*Given information*.
-- ==== Sys2Proof/Laws/State.lean ====
section
/-! SUPPORT. One lemma per field per update: what the shared updates of the state leave as it was. -/

namespace Sys2Proof.Laws

open Sys2Proof Sys2Proof.Machine

/-! ### settleOutputs -/

@[simp] theorem settleOutputs_mode (s : State) : (settleOutputs s).mode = s.mode := rfl
@[simp] theorem settleOutputs_station (s : State) : (settleOutputs s).station = s.station := rfl
@[simp] theorem settleOutputs_link (s : State) : (settleOutputs s).link = s.link := rfl
@[simp] theorem settleOutputs_peer (s : State) : (settleOutputs s).peer = s.peer := rfl
@[simp] theorem settleOutputs_tracking (s : State) : (settleOutputs s).tracking = s.tracking := rfl
@[simp] theorem settleOutputs_arrivals (s : State) : (settleOutputs s).arrivals = s.arrivals := rfl
@[simp] theorem settleOutputs_dose (s : State) : (settleOutputs s).dose = s.dose := rfl
@[simp] theorem settleOutputs_flow (s : State) : (settleOutputs s).flow = s.flow := rfl
@[simp] theorem settleOutputs_defrost (s : State) : (settleOutputs s).defrost = s.defrost := rfl
@[simp] theorem settleOutputs_packing (s : State) : (settleOutputs s).packing = s.packing := rfl
@[simp] theorem settleOutputs_counters (s : State) : (settleOutputs s).counters = s.counters := rfl
@[simp] theorem settleOutputs_faultIn (s : State) : (settleOutputs s).faultIn = s.faultIn := rfl
@[simp] theorem settleOutputs_encoder (s : State) : (settleOutputs s).encoder = s.encoder := rfl
@[simp] theorem settleOutputs_now (s : State) : (settleOutputs s).now = s.now := rfl
@[simp] theorem settleOutputs_orderDraws (s : State) : (settleOutputs s).orderDraws = s.orderDraws := rfl
@[simp] theorem settleOutputs_pending (s : State) : (settleOutputs s).pending = s.pending := rfl
@[simp] theorem settleOutputs_channels_tb0 (s : State) : (settleOutputs s).channels.tb0 = s.channels.tb0 := rfl
@[simp] theorem settleOutputs_channels_tb1 (s : State) : (settleOutputs s).channels.tb1 = s.channels.tb1 := rfl
@[simp] theorem settleOutputs_channels_belt (s : State) : (settleOutputs s).channels.belt = s.channels.belt := rfl
@[simp] theorem settleOutputs_items (s : State) : (settleOutputs s).items = s.items := rfl
@[simp] theorem settleOutputs_item (n : Nat) (s : State) : (settleOutputs s).item n = s.item n := rfl
@[simp] theorem settleOutputs_hasProfile (s : State) : (settleOutputs s).hasProfile = s.hasProfile := rfl
@[simp] theorem settleOutputs_hasRole (r : Role) (s : State) : (settleOutputs s).hasRole r = s.hasRole r := rfl
@[simp] theorem settleOutputs_isHead (s : State) : (settleOutputs s).isHead = s.isHead := rfl
@[simp] theorem settleOutputs_isTail (s : State) : (settleOutputs s).isTail = s.isTail := rfl
@[simp] theorem settleOutputs_unstoppable (s : State) : (settleOutputs s).unstoppable = s.unstoppable := rfl
@[simp] theorem settleOutputs_upstream (s : State) : (settleOutputs s).upstream = s.upstream := rfl
@[simp] theorem settleOutputs_downstream (s : State) : (settleOutputs s).downstream = s.downstream := rfl
@[simp] theorem settleOutputs_downstreamEntry (s : State) : (settleOutputs s).downstreamEntry = s.downstreamEntry :=
    rfl
@[simp] theorem settleOutputs_peerEntry (n : Nat) (s : State) : (settleOutputs s).peerEntry n = s.peerEntry n := rfl
@[simp] theorem settleOutputs_holding (s : State) : (settleOutputs s).holding = s.holding := rfl
@[simp] theorem settleOutputs_counts (s : State) : (settleOutputs s).counts = s.counts := rfl
@[simp] theorem settleOutputs_zoneHolds (t : Tag) (s : State) : (settleOutputs s).zoneHolds t = s.zoneHolds t := rfl
@[simp] theorem settleOutputs_arrivalsHold (t : Tag) (s : State) : (settleOutputs s).arrivalsHold t
    = s.arrivalsHold t := rfl
@[simp] theorem settleOutputs_findRecord (t : Tag) (s : State) : (settleOutputs s).findRecord t = s.findRecord t :=
    rfl
@[simp] theorem settleOutputs_channelRecord (n : Nat) (s : State) : (settleOutputs s).channelRecord n
    = s.channelRecord n := rfl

*Exercise objective*. Return, word for word, the lines of the data above from the line with "s.defrost := rfl" through the line with "s.hasRole r := rfl", inclusive.

*Written response*.
@[simp] theorem settleOutputs_defrost (s : State) : (settleOutputs s).defrost = s.defrost := rfl
@[simp] theorem settleOutputs_packing (s : State) : (settleOutputs s).packing = s.packing := rfl
@[simp] theorem settleOutputs_counters (s : State) : (settleOutputs s).counters = s.counters := rfl
@[simp] theorem settleOutputs_faultIn (s : State) : (settleOutputs s).faultIn = s.faultIn := rfl
@[simp] theorem settleOutputs_encoder (s : State) : (settleOutputs s).encoder = s.encoder := rfl
@[simp] theorem settleOutputs_now (s : State) : (settleOutputs s).now = s.now := rfl
@[simp] theorem settleOutputs_orderDraws (s : State) : (settleOutputs s).orderDraws = s.orderDraws := rfl
@[simp] theorem settleOutputs_pending (s : State) : (settleOutputs s).pending = s.pending := rfl
@[simp] theorem settleOutputs_channels_tb0 (s : State) : (settleOutputs s).channels.tb0 = s.channels.tb0 := rfl
@[simp] theorem settleOutputs_channels_tb1 (s : State) : (settleOutputs s).channels.tb1 = s.channels.tb1 := rfl
@[simp] theorem settleOutputs_channels_belt (s : State) : (settleOutputs s).channels.belt = s.channels.belt := rfl
@[simp] theorem settleOutputs_items (s : State) : (settleOutputs s).items = s.items := rfl
@[simp] theorem settleOutputs_item (n : Nat) (s : State) : (settleOutputs s).item n = s.item n := rfl
@[simp] theorem settleOutputs_hasProfile (s : State) : (settleOutputs s).hasProfile = s.hasProfile := rfl
@[simp] theorem settleOutputs_hasRole (r : Role) (s : State) : (settleOutputs s).hasRole r = s.hasRole r := rfl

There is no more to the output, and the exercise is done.